▶ _Task brief_
The number of lines holding "feedAccess" in the listing below is all you should give.

▶ _Task inputs_

/-- Reading a word keeps the memories canonical: a collision writes what port 0 writes. -/
theorem readWord_canonical (q : FeedReq) (a n : Nat) {r : FeedRun} (h : MemoriesCanonical r.st) : MemoriesCanonical (readWord q a n r).st := by
  unfold readWord
  extract_lets s b s1
  have h1 : MemoriesCanonical s1 := canonical_of_outside (by simp only [s1]; split <;> simp [s, outside]) h
  split
  · exact canonical_of_outside (by simp [s, outside]) h
  split
  · exact (deliver_st _ _).symm ▸ portZero_canonical _ _ _ h1
  · exact (deliver_st _ _).symm ▸ h1

/-- Writing a word writes its bytes, or what port 0 writes. -/
theorem writeWord_canonical (q : FeedReq) (a : Nat) (b : Bytes) (en : List Bool) {r : FeedRun} (h : MemoriesCanonical r.st) :
    MemoriesCanonical (writeWord q a b en r).st := by
  unfold writeWord
  extract_lets s whole t s1 s2
  have h1 : MemoriesCanonical s1 := canonical_of_outside (by simp only [s1]; split <;> simp [s, outside]) h
  have h2 : MemoriesCanonical s2 := foldl_canonical _ (fun t e ht => canonical_ite (setByte_canonical _ _ t ht) ht) _ s1 h1
  split
  · exact (meets_st _ _ _).symm ▸ portZero_canonical _ _ _ h
  split
  · exact canonical_of_outside (by simp [s, outside]) h
  · exact canonical_ite h2 h2

/-- The words of an access keep the memories canonical one by one. -/
theorem memWords_canonical (q : FeedReq) (k a n : Nat) {r : FeedRun} (h : MemoriesCanonical r.st) : MemoriesCanonical (memWords q k a n r).st := by
  induction k generalizing a n r with
  | zero => exact h
  | succ k ih =>
    unfold memWords
    split
    · exact h
    · refine ih _ _ ?_
      split
      · exact writeWord_canonical _ _ _ _ h
      · exact readWord_canonical _ _ _ h

/-- A part at a register block is a register write or a read. -/
theorem regPart_canonical (q : FeedReq) (a n : Nat) {r : FeedRun} (h : MemoriesCanonical r.st) : MemoriesCanonical (regPart q a n r).st := by
  unfold regPart
  extract_lets i o p
  split
  · exact (meets_st _ _ _).symm ▸ h
  split
  · exact writeReg_canonical _ _ _ h
  · exact canonical_of_outside (by simp [p, outside]) h

/-- A part of an access keeps the memories canonical, whatever its region. -/
theorem feedPart_canonical (q : FeedReq) (a n : Nat) {r : FeedRun} (h : MemoriesCanonical r.st) : MemoriesCanonical (feedPart q a n r).st := by
  unfold feedPart
  split
  · exact (meets_st _ _ _).symm ▸ h
  split
  · exact (meets_st _ _ _).symm ▸ h
  split
  · exact canonical_of_outside (by simp [outside]) h
  · exact regPart_canonical _ _ _ h
  · exact memWords_canonical _ _ _ _ h

/-- The parts of an access keep them canonical one by one. -/
theorem feedParts_canonical (q : FeedReq) (k a n : Nat) {r : FeedRun} (h : MemoriesCanonical r.st) : MemoriesCanonical (feedParts q k a n r).st := by
  induction k generalizing a n r with
  | zero => exact h
  | succ k ih =>
    unfold feedParts
    split
    · exact h
    · exact ih _ _ (feedPart_canonical _ _ _ h)

/-- A Feed access keeps the memories canonical. -/
theorem feedAccess_canonical (q : FeedReq) {s : State} (h : MemoriesCanonical s) : MemoriesCanonical (feedAccess q s) := by
  unfold feedAccess
  extract_lets r s1 s2
  split
  · exact h
  · have hr : MemoriesCanonical r.st := feedParts_canonical _ _ _ _ (canonical_of_outside (by simp [outside]) h)
    refine canonical_of_outside ?_ hr
    simp only [s2, s1]
    split <;> split <;> simp [outside]

/-- An atomic writes its word, or what port 0 writes, or nothing. -/
theorem atomicWord_canonical (q : FeedAtomic) (g : Region) {s : State} (h : MemoriesCanonical s) : MemoriesCanonical (atomicWord q g s) := by
  unfold atomicWord
  extract_lets done old
  have hdone : ∀ code b t, MemoriesCanonical t → MemoriesCanonical (done code b t) := fun _ _ _ => id
  split
  · refine hdone _ _ _ (canonical_of_outside ?_ h)
    split <;> simp [outside]
  split
  · next v _ =>
    refine hdone _ _ _ (canonical_of_outside ?_ (portZero_canonical (q.addr / 8) v (noteCollision q.master q.addr s) h))
    exact (memFault_rest outside rfl rfl rfl _ _ _ _ _ _).trans ((vellumCount_rest outside rfl _ _).trans (respond_rest outside rfl _ _ _ _))
  split
  · exact hdone _ _ _ h
  · refine hdone _ _ _ (canonical_ite (canonical_of_outside (by simp [outside]) h) (memWords_canonical _ _ _ _ h))

/-- A Feed atomic keeps the memories canonical. -/
theorem feedAtomic_canonical (q : FeedAtomic) {s : State} (h : MemoriesCanonical s) : MemoriesCanonical (feedAtomic q s) := by
  unfold feedAtomic
  extract_lets stop
  have hstop : ∀ code, MemoriesCanonical (stop code) := fun code => canonical_of_outside (by simp [stop, outside]) h
  split
  · exact h
  split
  · exact hstop _
  split
  · exact hstop _
  split
  · exact hstop _
  split
  · exact hstop _
  · exact atomicWord_canonical _ _ h

/-! ### Every command -/

/-- Every command keeps the memories canonical: it writes none, or one of the operations above writes them. -/
theorem exec_canonical (c : Instr) {s t : State} (h : exec c s = .next t) (hs : MemoriesCanonical s) : MemoriesCanonical t := by
  cases c
  -- the Sprinile commands that write a memory: the flash, the TCM, or what Copybook tests
  case sysRestart r => exact serve_canonical cmdRestart_keepsCanonical h hs
  case sysFwWrite r => exact serve_canonical cmdFwWrite_keepsCanonical h hs
  case sysBoardSet r => exact serve_canonical cmdBoardSet_keepsCanonical h hs
  case sysGpioConfig r => exact serve_canonical cmdGpioConfig_keepsCanonical h hs
  case cbRun r => exact serve_canonical cmdCbRun_keepsCanonical h hs
  case expRegWrite r => exact serve_canonical cmdRegWrite_keepsCanonical h hs
  case msJoin r =>
    exact serve_canonical (cmdMsJoin_keeps outside rfl rfl rfl).keepsCanonical h (canonical_of_outside (msBegin_rest outside rfl s) hs)
  case msFlourish r =>
    exact serve_canonical (Cmd.Keeps.keepsCanonical (by simp [outside])) h (canonical_of_outside (msBegin_rest outside rfl s) hs)
  case unknownOpcodeRequest op r =>
    change execUnknownOpcodeRequest op r s = .next t at h
    unfold execUnknownOpcodeRequest at h
    split at h
    · exact Host.Outcome.next.inj h ▸ hs
    · exact serve_canonical (badOpcode_keeps outside).keepsCanonical h hs
  -- the others: only the sheet of the request and that of the reply are written
  case sysIdentityGet | sysCapsGet | sysRoleSet | sysGrantGet | sysGrantSet | sysClockGet | sysRateSet | sysSsiRealign | sysBootInfo |
      sysFwSelect | sysFwCommit | sysResumeSet | sysResumeSave | sysInkGet | sysInkClose | sysSubscribe | sysWarnGet | sysArmedGet |
      sysArmedCancel | sysMemStatusGet | sysCartStatusGet | lcStatusGet | lcNonceGet | lcProvision | lcDeploy | lcReturn | lcDebugUnlock | lcAttest |
      sysBoardGet | sysGpioGet | sysGpioSet | sysLtcConfig | sysLtcStatusGet | sysLinkGet | blStatusGet | blRefConfig |
      blSelect | blSteer | blPhaseStep | blOutConfig | blPolicySet | blRefClear | modeGet | modeSet | modeWakeConfig | netPortConfig |
      netPortStatusGet | netPtpConfig | netPtpStatusGet | netQuillConfig | netRxSet | netRxGet | netTxSet | netTxGet | netStatusGet | netNmosConfig |
      serConfig | serConfigGet | serStatusGet | serCountersGet | ligRouteSet | ligRouteGet | ligSinkConfig | ligGainSet | ligFallback | ligPatchSet |
      ligStatusGet | instCreate | instDelete | instSet | instGet | instList | instRename | progList | instCoefSet | instCoefGet | dxLoadGet |
      dxNibGet | dxConfig | sceneStore | sceneRecall | sceneDelete | sceneList | sceneExport | sceneImport | sceneSafeSet | sceneSafeGet | cueConfig |
      cueMapSet | cueMapGet | cueStatusGet | folioMap | folioRead | folioWrite | sheenConfig | sheenLoudReset | sheenSetDefine | sheenSetDelete |
      sheenSetRead | sheenStatusGet | sheenConfigGet | hushStatusGet | hushClear | hushConfig | hushConfigGet | twinStatusGet | twinConfig |
      twinPromote | twinResync | twinDissolve | msStatusGet | msConfig | msRosterSet | msLeave | msXbusSet | msMembersGet | sealRun | sealStatusGet |
      sealDigestGet | sealRegionRun | rtStatusGet | rtConfig | rtNibTest | rtMigrate | rtShedSet | rtShedGet | rtRepairGet | btStatusGet |
      rtRowRetire | btInject | cbList | cbAbort | cbResultGet | vlStatusGet | vlRead | vlExport | vlSave | expRegRead =>
    exact serve_canonical (Cmd.Keeps.keepsCanonical (by simp [outside])) h hs
  -- the register accesses, ticks, packets, pins and events that write a memory
  case scribeWatchdog =>
    exact Host.Outcome.next.inj h ▸ canonical_ite (scribeRestart_canonical _ _ hs) hs
  case lockstepMismatch =>
    exact Host.Outcome.next.inj h ▸ canonical_ite (scribeRestart_canonical _ _ (canonical_of_outside (by simp [outside]) hs)) hs
  case bar2Write via off data =>
    obtain rfl := Host.Outcome.next.inj h
    exact canonical_ite (windowWrite_canonical _ _ _ _ (canonical_of_outside (by simp [outside]) hs)) hs
  case hspiWriteCommit => exact Host.Outcome.next.inj h ▸ hspiCommit_canonical hs
  case hspiRead a n onTime => exact Host.Outcome.next.inj h ▸ hspiRead_canonical a n onTime hs
  case cbCtrlGo => exact Host.Outcome.next.inj h ▸ canonical_ite (cbGo_canonical hs) hs
  case feedAtomic q => exact Host.Outcome.next.inj h ▸ feedAtomic_canonical q hs
  case feedAccess q => exact Host.Outcome.next.inj h ▸ feedAccess_canonical q hs
  case ready | standbyEntryComplete | wakeComplete => exact Host.Outcome.next.inj h ▸ stepOrWait_canonical _ hs
  case porNAssert => exact Host.Outcome.next.inj h ▸ porReset_canonical hs
  case xoLoss => exact Host.Outcome.next.inj h ▸ xoStops_canonical hs
  case periodBoundary edge => exact Host.Outcome.next.inj h ▸ periodBoundary_canonical edge hs
  case zeroisation =>
    obtain rfl := Host.Outcome.next.inj h
    exact canonical_of_outside (zeroise_rest outside rfl rfl rfl rfl rfl rfl rfl rfl rfl rfl rfl rfl rfl rfl rfl rfl rfl rfl rfl rfl s) hs
  -- every other command may change no memory
  all_goals exact canonical_of_rest_eq rfl rfl rfl rfl (exec_rest _ s t h) hs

▶ _Answer for this exercise_
3